[Extracted records]
* * *
/-- R82: `cycle` runs 0, 1, 2, 3, 0, and the reset-pending line shifts: bit 0 to bit 1, bit 1 dropped, 0 into bit 0. -/
def Obligations.TickAdvance : Prop :=
  ∀ s : State, ∃ t, exec .tick s = .next t ∧
    t.chip.cycle.toNat = (s.chip.cycle.toNat + 1) % 4 ∧
    t.chip.noiseReset.getLsbD 1 = s.chip.noiseReset.getLsbD 0 ∧ t.chip.noiseReset.getLsbD 0 = false

/-- R92: TICK completes and never writes `latch`, `volume`, `freq`, `noise_data`, `noise_type`, `output` or `debug`; of
the counters only the one of `cycle`; and no other transaction (RESET aside, R115) changes a counter, `sign`, `inverse` or
the LFSR. -/
def Obligations.TickFrame : Prop :=
  ∀ s : State,
    (∀ i : Instr, i ≠ .tick → i ≠ .reset → ∃ t, exec i s = .next t ∧
      t.chip.counter = s.chip.counter ∧ t.chip.sign = s.chip.sign ∧ t.chip.inverse = s.chip.inverse ∧
      t.chip.noise = s.chip.noise) ∧
    ∃ t, exec .tick s = .next t ∧
    t.chip.latch = s.chip.latch ∧ t.chip.volume = s.chip.volume ∧ t.chip.freq = s.chip.freq ∧
    t.chip.noiseData = s.chip.noiseData ∧ t.chip.noiseType = s.chip.noiseType ∧
    t.chip.output = s.chip.output ∧ t.chip.debugReg = s.chip.debugReg ∧
    (∀ j : Channel, j ≠ channelOf s.chip.cycle → t.chip.counter[j] = s.chip.counter[j]) ∧
    t.calls = s.calls ∧ t.result = .nothing

/-- The effects that meet in one tick (60_exceptions.md section 1): the clear wins over a shift (D11, log entry 20); the exclusive or takes the flips pending before
the tick, and channel 0's new flip waits; the edge sample sees `sign` as it was before the exclusive or. -/
def Obligations.SimultaneousEffectsOfOneTick : Prop :=
  ∀ s : State, ∃ t, exec .tick s = .next t ∧
    (s.chip.noiseReset.getLsbD 1 = true → t.chip.noise = 0) ∧
    (s.chip.cycle = 0 → t.chip.sign = s.chip.sign ^^^ s.chip.inverse ∧
      (s.chip.freq[0].toNat ≤ s.chip.counter[0].toNat → t.chip.inverse = 0b0001)) ∧
    t.chip.noiseUpdate.getLsbD 0 =
      (if s.chip.noiseData.extractLsb' 0 2 = 3 then s.chip.sign.getLsbD 2 else s.chip.sign.getLsbD 3)

/-- The LFSR clear of a noise-control write comes with the second TICK after it, and leaves the configuration
(41_period_counter_and_noise.md section 2, 70_reset_and_hazards.md section 3; conflict C3, D10, D11; log entries 19 and 20). -/
def Obligations.NoiseWriteClearsAtTheSecondTick : Prop :=
  ∀ (s : State) (b : Byte), (if b.getLsbD 7 then b.extractLsb' 4 3 else s.chip.latch) = 6 →
    ∃ w t u, runTxns [⟨1, b.toNat⟩] s = .next w ∧ exec .tick w = .next t ∧ exec .tick t = .next u ∧
      w.chip.noise = s.chip.noise ∧ t.chip.noiseReset = 0b10 ∧ u.chip.noise = 0 ∧ u.chip.noiseReset = 0b00 ∧
      u.chip.noiseData = w.chip.noiseData ∧ u.chip.noiseType = w.chip.noiseType ∧ u.chip.freq = w.chip.freq

/-- Self-recovery (41_period_counter_and_noise.md section 3), for every value of the parameters: from low 15 bits zero, a
tick with a rising edge and no clear leaves exactly bit 0 set. -/
def Obligations.LfsrSelfRecovery : Prop :=
  ∀ (p : Config.Params) (c : Chip), c.noise.extractLsb' 0 15 = 0 → c.noiseUpdate.getLsbD 0 = false →
    (if c.noiseData.extractLsb' 0 2 = 3 then c.sign.getLsbD 2 else c.sign.getLsbD 3) = true →
    c.noiseReset.getLsbD 1 = false → (tickChip p c).noise = 0x0001

/-- The periodic sequence (41_period_counter_and_noise.md section 3): in periodic mode the one set bit moves up by one
at each shift, and from bit 15 back to bit 0, a cycle of 16 states, of which only the one with bit 14 gates channel 3. -/
def Obligations.PeriodicNoiseIsASixteenCycle : Prop :=
  ∀ (p : Config.Params) (c : Chip) (k : Nat), k < 16 → c.noiseType ≠ p.noiseWhiteValue →
    risingEdge c.noiseUpdate = true → c.noise = 1#16 <<< k →
    (shiftNoise p c).noise = 1#16 <<< ((k + 1) % 16) ∧ (gate c 3 = true ↔ k = 14)

/-- Flip latency (41_period_counter_and_noise.md section 3, conflict C4), for every value of the parameters: an overflow
of channel i at the tick with `cycle` = i shows in `sign[i]` 4 − i ticks later, and in no tick before. -/
def Obligations.FlipLatency : Prop :=
  ∀ (p : Config.Params) (c : Chip) (i : Channel), channelOf c.cycle = i → c.freq[i].toNat ≤ c.counter[i].toNat →
    (∀ n, 1 ≤ n → n ≤ 4 - i.val →
      flag (tickTimes p n c).sign i = flag (tickTimes p 1 c).sign i) ∧
    flag (tickTimes p (5 - i.val) c).sign i = !flag (tickTimes p 1 c).sign i

/-- The square wave (41_period_counter_and_noise.md section 3), for every value of the parameters and every period F: from a
round boundary at which channel i has just overflowed, `sign[i]` toggles at the next tick and then exactly every
4·(F + 1) ticks, for ever. -/
def Obligations.SquareWaveHalfPeriod : Prop :=
  ∀ (p : Config.Params) (c : Chip) (i : Channel), c.cycle = 0 → c.counter[i] = 0 → flag c.inverse i = true →
    ∀ m n, 1 ≤ n → n ≤ 4 * (c.freq[i].toNat + 1) →
      flag (tickTimes p (m * (4 * (c.freq[i].toNat + 1)) + n) c).sign i = (flag c.sign i != decide (m % 2 = 0))

/-- The integer laws of the counters (41_period_counter_and_noise.md section 3): a tick leaves a counter, resets it, or
raises it by one without wrapping and to no more than its period. -/
def Obligations.CountersNeverWrap : Prop :=
  ∀ (s : State) (i : Channel), ∃ t, exec .tick s = .next t ∧
    (t.chip.counter[i] = s.chip.counter[i] ∨ t.chip.counter[i] = 0 ∨
      (t.chip.counter[i].toNat = s.chip.counter[i].toNat + 1 ∧
        t.chip.counter[i].toNat ≤ s.chip.freq[i].toNat))

/-- A lowered period (70_reset_and_hazards.md section 3): a WRITE of any byte that leaves the channel's period at or below
its counter makes the channel overflow at its next visit and request a flip; no pending flip is lost by the write. -/
def Obligations.LoweredPeriodOverflowsAtTheNextVisit : Prop :=
  ∀ (s : State) (b : Byte) (i : Channel), ∃ w u, runTxns [⟨1, b.toNat⟩] s = .next w ∧
    runTxns [⟨1, b.toNat⟩, ⟨2, 0⟩] s = .next u ∧ w.chip.inverse = s.chip.inverse ∧
    (channelOf s.chip.cycle = i → w.chip.freq[i].toNat ≤ s.chip.counter[i].toNat →
      u.chip.counter[i] = 0 ∧ flag u.chip.inverse i = true)

/-- The first two ticks after reset (70_reset_and_hazards.md section 1): the initial polarity resolution, then the first
rising edge and the first shift (log entries 5 to 9: the spec's parameter values). -/
def Obligations.FirstTicksAfterReset : Prop :=
  (∃ t, runTxns [⟨2, 0⟩] State.reset = .next t ∧ t.chip.sign = 0b1111 ∧ t.chip.inverse = 0b0001 ∧
    t.chip.cycle = 1 ∧ t.chip.noise = 0 ∧ t.chip.noiseUpdate = 0b00) ∧
  (∃ t, runTxns [⟨2, 0⟩, ⟨2, 0⟩] State.reset = .next t ∧ t.chip.noiseUpdate = 0b01 ∧ t.chip.noise = 0x0001 ∧
    t.chip.inverse = 0b0011 ∧ t.chip.cycle = 2)

/-! ### The sample synthesizer -/

/-- R93: after either read, the cache holds the raw volumes in test mode, and else the volumes of the open gates
(`sign[i]` for the tone channels, LFSR bit 14 for the noise channel) and 15 elsewhere, and no other field is written; with
the rule's example. -/
def Obligations.RefreshGates : Prop :=
  (∀ (s : State) (i : Instr), i = .readDigital ∨ i = .readAnalog → ∃ t, exec i s = .next t ∧
    (s.chip.debugReg.getLsbD 0 = true → t.chip.output = s.chip.volume) ∧
    (s.chip.debugReg.getLsbD 0 = false →
      t.chip.output[0] = (if s.chip.sign.getLsbD 0 then s.chip.volume[0] else 15) ∧
      t.chip.output[1] = (if s.chip.sign.getLsbD 1 then s.chip.volume[1] else 15) ∧
      t.chip.output[2] = (if s.chip.sign.getLsbD 2 then s.chip.volume[2] else 15) ∧
      t.chip.output[3] = (if s.chip.noise.getLsbD 14 then s.chip.volume[3] else 15)) ∧
    t.chip = { s.chip with output := t.chip.output }) ∧
  (∀ s : State, s.chip.sign = 0b0101 → s.chip.noise = 0x4000 → s.chip.volume = #v[3, 4, 5, 6] → s.chip.debugReg = 0 →
    ∃ t, exec .readDigital s = .next t ∧ t.chip.output = #v[3, 15, 5, 6] ∧ t.result = .word 0x3F56)

/-- R95: READ_DIGITAL refreshes the cache and returns its four levels, channel 0 in the most significant nibble; nothing
but the cache is written.  With every volume 15 the word is 0xFFFF, and so it is after RESET and any number of TICKs; in test
mode the word is the raw volumes, whatever the gates; and the rule's example. -/
def Obligations.ReadDigitalResult : Prop :=
  encode .readDigital = ⟨3, 0⟩ ∧
  (∀ s : State, exec .readDigital s = .next { s with
    chip := { s.chip with output := (refresh s.chip).output }
    result := .word (((refresh s.chip).output[0].setWidth 16 <<< 12) ||| ((refresh s.chip).output[1].setWidth 16 <<< 8) |||
      ((refresh s.chip).output[2].setWidth 16 <<< 4) ||| (refresh s.chip).output[3].setWidth 16) }) ∧
  (∀ s : State, s.chip.volume = #v[15, 15, 15, 15] → ∃ t, exec .readDigital s = .next t ∧ t.result = .word 0xFFFF) ∧
  (∀ (n : Nat) (s : State), ∃ t, runTxns (⟨0, 0⟩ :: (List.replicate n ⟨2, 0⟩ ++ [⟨3, 0⟩])) s = .next t ∧
    t.result = .word 0xFFFF) ∧
  (∀ s : State, s.chip.debugReg.getLsbD 0 = true → ∃ t, exec .readDigital s = .next t ∧
    t.result = .word (s.chip.volume[0] ++ s.chip.volume[1] ++ s.chip.volume[2] ++ s.chip.volume[3])) ∧
  (∀ s : State, s.chip.sign = 0b0101 → s.chip.noise = 0x4000 → s.chip.volume = #v[3, 4, 5, 6] → s.chip.debugReg = 0 →
    ∃ t, exec .readDigital s = .next t ∧ t.result = .word 0x3F56)

/-- READ_ANALOG (42_sample_synthesizer.md section 2; the order and the rounding are the spec's decision D15, log entries 12 and
23): it refreshes the cache, and adds in channel order from +0.0: the four table entries of the levels in
normal mode; in test mode the isolated channel's entry (its raw volume's) and three times the calibration entry; `debug` 0b101 isolates
channel 1. -/
def Obligations.ReadAnalogResult : Prop :=
  ∀ s : State,
    let out := (refresh s.chip).output
    let lut := fun v : Level => params.volumeLut[v.toNat]'(Nat.lt_of_lt_of_le v.isLt (by decide))
    let sel : Channel := #v[(0 : Channel), 2, 1, 3][(s.chip.debugReg.extractLsb' 1 2).toFin]
    let term := fun i : Channel =>
      if s.chip.debugReg.getLsbD 0 = true ∧ i ≠ sel then params.volumeLut[16] else lut out[i]
    encode .readAnalog = ⟨4, 0⟩ ∧
    exec .readAnalog s = .next { s with
      chip := { s.chip with output := out }
      result := .single (f32Add (f32Add (f32Add (f32Add 0 (term 0)) (term 1)) (term 2)) (term 3)) } ∧
    (s.chip.debugReg.getLsbD 0 = true → out[sel] = s.chip.volume[sel]) ∧
    (s.chip.debugReg = 0b101 → sel = 1)

/-- R98: SET_DEBUG stores bits 11 to 9 of its word in `debug`, ignores the others, and writes nothing else; with the
rule's example. -/
def Obligations.SetDebugEffect : Prop :=
  (∀ (w : Half) (s : State), encode (.setDebug w) = ⟨5, w.toNat⟩ ∧ exec (.setDebug w) s = .next { s with
    result := .nothing
    chip := { s.chip with debugReg := BitVec.ofNat 3 (w.toNat / 512) } }) ∧
  (∀ s : State, ∃ t, exec (.setDebug 0x0A00) s = .next t ∧ t.chip.debugReg = 0b101)

/-- Test mode, analog (42_sample_synthesizer.md section 3): one channel's entry and three calibration entries, in channel
order, the addition to +0.0 left out because no table entry is -0.0 (the table of D14, log entry 10; the index order is D27, log entry 26). -/
def Obligations.TestModeIsolatesOneChannel : Prop :=
  ∀ s : State,
    let lut := fun v : Level => params.volumeLut[v.toNat]'(Nat.lt_of_lt_of_le v.isLt (by decide))
    let cal := params.volumeLut[16]
    let v := s.chip.volume
    ∃ t, exec .readAnalog s = .next t ∧
      (s.chip.debugReg = 0b001 → t.result = .single (f32Add (f32Add (f32Add (lut v[0]) cal) cal) cal)) ∧
      (s.chip.debugReg = 0b011 → t.result = .single (f32Add (f32Add (f32Add cal cal) (lut v[2])) cal)) ∧
      (s.chip.debugReg = 0b101 → t.result = .single (f32Add (f32Add (f32Add cal (lut v[1])) cal) cal)) ∧
      (s.chip.debugReg = 0b111 → t.result = .single (f32Add (f32Add (f32Add cal cal) cal) (lut v[3])))

/-- R43: what each transaction may change, and that a read after a read returns the same. -/
def Obligations.SideEffects : Prop :=
  ∀ s : State,
    (∀ b : Byte, ∃ t, exec (decodeByte s.chip.latch b) s = .next t ∧
      t.chip = { s.chip with
        latch := t.chip.latch, volume := t.chip.volume, freq := t.chip.freq, noiseData := t.chip.noiseData,
        noiseType := t.chip.noiseType, noiseReset := t.chip.noiseReset }) ∧
    (∃ t, exec .tick s = .next t ∧
      t.chip = { s.chip with
        noiseUpdate := t.chip.noiseUpdate, noise := t.chip.noise, sign := t.chip.sign, inverse := t.chip.inverse,
        counter := t.chip.counter, cycle := t.chip.cycle, noiseReset := t.chip.noiseReset }) ∧
    (∀ i, i = Instr.readDigital ∨ i = .readAnalog → ∃ t, exec i s = .next t ∧
      t.chip = { s.chip with output := t.chip.output } ∧ exec i t = .next t) ∧
    (∀ w : Half, ∃ t, exec (.setDebug w) s = .next t ∧ t.chip = { s.chip with debugReg := t.chip.debugReg }) ∧
    (∀ s' : State, ∃ t t', exec .reset s = .next t ∧ exec .reset s' = .next t' ∧ t.chip = t'.chip)

/-- Reads in any mix give what they gave before (42_sample_synthesizer.md section 3): a read between two equal reads, of
either kind, changes neither the cache nor the second Result. -/
def Obligations.ReadsInAnyMixAgree : Prop :=
  ∀ (s : State) (i j : Instr), (i = .readDigital ∨ i = .readAnalog) → (j = .readDigital ∨ j = .readAnalog) →
    ∃ t u v, exec i s = .next t ∧ exec j t = .next u ∧ exec i u = .next v ∧ v = t ∧ u.chip = t.chip

/-- The enable bit clear (42_sample_synthesizer.md section 3, the spec's decision D16, log entry 24): `debug[2:1]` has no effect on any
transaction: two states that differ only there take every transaction to the same Result and to states that differ at most there. -/
def Obligations.DebugIndexInertInNormalMode : Prop :=
  ∀ (i : Instr) (s : State) (d : BitVec 3), s.chip.debugReg.getLsbD 0 = false → d.getLsbD 0 = false →
    ∃ t t', exec i s = .next t ∧ exec i { s with chip := { s.chip with debugReg := d } } = .next t' ∧
      t.result = t'.result ∧ t.calls = t'.calls ∧ { t.chip with debugReg := t'.chip.debugReg } = t'.chip

/-- No stale cache is ever shown (10_state.md section 2, 42_sample_synthesizer.md section 1): two states that differ only in
`output` take every transaction to the same Result and to states that differ at most in `output`; after a read they are equal. -/
def Obligations.StaleCacheIsInvisible : Prop :=
  ∀ (i : Instr) (s : State) (o : Vector Level 4),
    ∃ t t', exec i s = .next t ∧ exec i { s with chip := { s.chip with output := o } } = .next t' ∧
      t.result = t'.result ∧ t.calls = t'.calls ∧ { t.chip with output := t'.chip.output } = t'.chip ∧
      ((i = .readDigital ∨ i = .readAnalog) → t = t' ∧ outputFresh t.chip = true)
* * *
> **Description of the task**
Restate the records above verbatim up to and including the line containing "t.chip.cycle.toNat = (s.chip.cycle.toNat".

> **Expected output**
/-- R82: `cycle` runs 0, 1, 2, 3, 0, and the reset-pending line shifts: bit 0 to bit 1, bit 1 dropped, 0 into bit 0. -/
def Obligations.TickAdvance : Prop :=
  ∀ s : State, ∃ t, exec .tick s = .next t ∧
    t.chip.cycle.toNat = (s.chip.cycle.toNat + 1) % 4 ∧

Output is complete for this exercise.